◆ **Task prompt**:
Every line from the one with "s.clusters := rfl" to the one with "s.cores c k := rfl", including those two, is to be copied exactly; all other lines of the entries below are left out.

◆ **The data**:
□ □ □ □ □ □ □

-- ==== Sys2Proof/Laws/State.lean ====
section
/-!
SUPPORT. One lemma per field per update of the state's collections, and what each collection reads as
after an update of it.
-/
namespace Sys2Proof.Machine

/-! `setCore` -/

@[simp] theorem setCore_cur (s : State) (c : Nat) (k : Core) : (s.setCore c k).cur = s.cur := rfl
@[simp] theorem setCore_turns (s : State) (c : Nat) (k : Core) : (s.setCore c k).turns = s.turns := rfl
@[simp] theorem setCore_freeCount (s : State) (c : Nat) (k : Core) : (s.setCore c k).freeCount = s.freeCount := rfl
@[simp] theorem setCore_nextId (s : State) (c : Nat) (k : Core) : (s.setCore c k).nextId = s.nextId := rfl
@[simp] theorem setCore_clk (s : State) (c : Nat) (k : Core) : (s.setCore c k).clk = s.clk := rfl
@[simp] theorem setCore_time9 (s : State) (c : Nat) (k : Core) : (s.setCore c k).time9 = s.time9 := rfl
@[simp] theorem setCore_fuses (s : State) (c : Nat) (k : Core) : (s.setCore c k).fuses = s.fuses := rfl
@[simp] theorem setCore_installed (s : State) (c : Nat) (k : Core) : (s.setCore c k).installed = s.installed := rfl
@[simp] theorem setCore_mem (s : State) (c : Nat) (k : Core) : (s.setCore c k).mem = s.mem := rfl
@[simp] theorem setCore_dirty (s : State) (c : Nat) (k : Core) : (s.setCore c k).dirty = s.dirty := rfl
@[simp] theorem setCore_kept (s : State) (c : Nat) (k : Core) : (s.setCore c k).kept = s.kept := rfl
@[simp] theorem setCore_volat (s : State) (c : Nat) (k : Core) : (s.setCore c k).volat = s.volat := rfl
@[simp] theorem setCore_pois (s : State) (c : Nat) (k : Core) : (s.setCore c k).pois = s.pois := rfl
@[simp] theorem setCore_spills (s : State) (c : Nat) (k : Core) : (s.setCore c k).spills = s.spills := rfl
@[simp] theorem setCore_lines (s : State) (c : Nat) (k : Core) : (s.setCore c k).lines = s.lines := rfl
@[simp] theorem setCore_uses (s : State) (c : Nat) (k : Core) : (s.setCore c k).uses = s.uses := rfl
@[simp] theorem setCore_dev (s : State) (c : Nat) (k : Core) : (s.setCore c k).dev = s.dev := rfl
@[simp] theorem setCore_sysDone (s : State) (c : Nat) (k : Core) : (s.setCore c k).sysDone = s.sysDone := rfl
@[simp] theorem setCore_l2tlb (s : State) (c : Nat) (k : Core) : (s.setCore c k).l2tlb = s.l2tlb := rfl
@[simp] theorem setCore_faults (s : State) (c : Nat) (k : Core) : (s.setCore c k).faults = s.faults := rfl
@[simp] theorem setCore_frespIgnored (s : State) (c : Nat) (k : Core) : (s.setCore c k).frespIgnored = s.frespIgnored := rfl
@[simp] theorem setCore_pending (s : State) (c : Nat) (k : Core) : (s.setCore c k).pending = s.pending := rfl
@[simp] theorem setCore_groups (s : State) (c : Nat) (k : Core) : (s.setCore c k).groups = s.groups := rfl
@[simp] theorem setCore_teams (s : State) (c : Nat) (k : Core) : (s.setCore c k).teams = s.teams := rfl
@[simp] theorem setCore_clusters (s : State) (c : Nat) (k : Core) : (s.setCore c k).clusters = s.clusters := rfl
@[simp] theorem setCore_grids (s : State) (c : Nat) (k : Core) : (s.setCore c k).grids = s.grids := rfl
@[simp] theorem setCore_cores (s : State) (c : Nat) (k : Core) : (s.setCore c k).cores = AMap.put {} s.cores c k := rfl
@[simp] theorem setCore_trd (s : State) (c : Nat) (k : Core) : (s.setCore c k).trd = s.trd := rfl
@[simp] theorem setCore_l2c (s : State) (c : Nat) (k : Core) : (s.setCore c k).l2c = s.l2c := rfl
@[simp] theorem setCore_l3c (s : State) (c : Nat) (k : Core) : (s.setCore c k).l3c = s.l3c := rfl
@[simp] theorem setCore_railSet (s : State) (c : Nat) (k : Core) : (s.setCore c k).railSet = s.railSet := rfl
@[simp] theorem setCore_badDst (s : State) (c : Nat) (k : Core) : (s.setCore c k).badDst = s.badDst := rfl
@[simp] theorem setCore_tenants (s : State) (c : Nat) (k : Core) : (s.setCore c k).tenants = s.tenants := rfl
@[simp] theorem setCore_streams (s : State) (c : Nat) (k : Core) : (s.setCore c k).streams = s.streams := rfl
@[simp] theorem setCore_boot (s : State) (c : Nat) (k : Core) : (s.setCore c k).boot = s.boot := rfl
@[simp] theorem setCore_plat (s : State) (c : Nat) (k : Core) : (s.setCore c k).plat = s.plat := rfl
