theorem word0_m_fi (op pg dt base mid mod6 ext4 : Nat) (ax neg bs ix fd fb fi : Bool) (w1 : Option Nat)
    (h1 : ext4 < 2 ^ 4)
    : bitAt (View.word0 ⟨op, ax, ⟨neg, pg⟩, .m dt base mid bs ix mod6 fd fb fi ext4, w1⟩) 5 = fi := by
  refine bitAt_digit _ (op * 2 ^ 50 + bit ax * 2 ^ 49 + bit neg * 2 ^ 48 + pg * 2 ^ 45 + dt * 2 ^ 37 + base * 2 ^ 29 + mid * 2 ^ 10 + bit bs * 2 ^ 9 + bit ix * 2 ^ 8 + mod6 * 2 ^ 2 + bit fd * 2 ^ 1 + bit fb) (ext4 * 2 ^ 1 + bit w1.isSome) 5 fi ?_ ?_
  · have e7 := bit_le w1.isSome; generalize bit w1.isSome = b7 at *; omega
  · simp only [View.word0, Body.pack]; have e0 := bit_le ax; generalize bit ax = b0 at *; have e1 := bit_le neg; generalize bit neg = b1 at *; have e2 := bit_le bs; generalize bit bs = b2 at *; have e3 := bit_le ix; generalize bit ix = b3 at *; have e4 := bit_le fd; generalize bit fd = b4 at *; have e5 := bit_le fb; generalize bit fb = b5 at *; have e6 := bit_le fi; generalize bit fi = b6 at *; have e7 := bit_le w1.isSome; generalize bit w1.isSome = b7 at *; omega

theorem word0_m_ext4 (op pg dt base mid mod6 ext4 : Nat) (ax neg bs ix fd fb fi : Bool) (w1 : Option Nat)
    (h0 : ext4 < 2 ^ 4)
    : bitsAt (View.word0 ⟨op, ax, ⟨neg, pg⟩, .m dt base mid bs ix mod6 fd fb fi ext4, w1⟩) 1 4 = ext4 := by
  refine bitsAt_digit _ (op * 2 ^ 51 + bit ax * 2 ^ 50 + bit neg * 2 ^ 49 + pg * 2 ^ 46 + dt * 2 ^ 38 + base * 2 ^ 30 + mid * 2 ^ 11 + bit bs * 2 ^ 10 + bit ix * 2 ^ 9 + mod6 * 2 ^ 3 + bit fd * 2 ^ 2 + bit fb * 2 ^ 1 + bit fi) ext4 (bit w1.isSome) 1 4 h0 ?_ ?_
  · have e7 := bit_le w1.isSome; generalize bit w1.isSome = b7 at *; omega
  · simp only [View.word0, Body.pack]; have e0 := bit_le ax; generalize bit ax = b0 at *; have e1 := bit_le neg; generalize bit neg = b1 at *; have e2 := bit_le bs; generalize bit bs = b2 at *; have e3 := bit_le ix; generalize bit ix = b3 at *; have e4 := bit_le fd; generalize bit fd = b4 at *; have e5 := bit_le fb; generalize bit fb = b5 at *; have e6 := bit_le fi; generalize bit fi = b6 at *; have e7 := bit_le w1.isSome; generalize bit w1.isSome = b7 at *; omega

theorem word0_m_long (op pg dt base mid mod6 ext4 : Nat) (ax neg bs ix fd fb fi : Bool) (w1 : Option Nat)
    : bitAt (View.word0 ⟨op, ax, ⟨neg, pg⟩, .m dt base mid bs ix mod6 fd fb fi ext4, w1⟩) 0 = w1.isSome := by
  refine bitAt_digit _ (op * 2 ^ 55 + bit ax * 2 ^ 54 + bit neg * 2 ^ 53 + pg * 2 ^ 50 + dt * 2 ^ 42 + base * 2 ^ 34 + mid * 2 ^ 15 + bit bs * 2 ^ 14 + bit ix * 2 ^ 13 + mod6 * 2 ^ 7 + bit fd * 2 ^ 6 + bit fb * 2 ^ 5 + bit fi * 2 ^ 4 + ext4) (0) 0 w1.isSome ?_ ?_
  · omega
  · simp only [View.word0, Body.pack]; have e0 := bit_le ax; generalize bit ax = b0 at *; have e1 := bit_le neg; generalize bit neg = b1 at *; have e2 := bit_le bs; generalize bit bs = b2 at *; have e3 := bit_le ix; generalize bit ix = b3 at *; have e4 := bit_le fd; generalize bit fd = b4 at *; have e5 := bit_le fb; generalize bit fb = b5 at *; have e6 := bit_le fi; generalize bit fi = b6 at *; have e7 := bit_le w1.isSome; generalize bit w1.isSome = b7 at *; omega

□ □ □ □ □ □ □

◆ **Solution for this task**:
@[simp] theorem setCore_clusters (s : State) (c : Nat) (k : Core) : (s.setCore c k).clusters = s.clusters := rfl
@[simp] theorem setCore_grids (s : State) (c : Nat) (k : Core) : (s.setCore c k).grids = s.grids := rfl
@[simp] theorem setCore_cores (s : State) (c : Nat) (k : Core) : (s.setCore c k).cores = AMap.put {} s.cores c k := rfl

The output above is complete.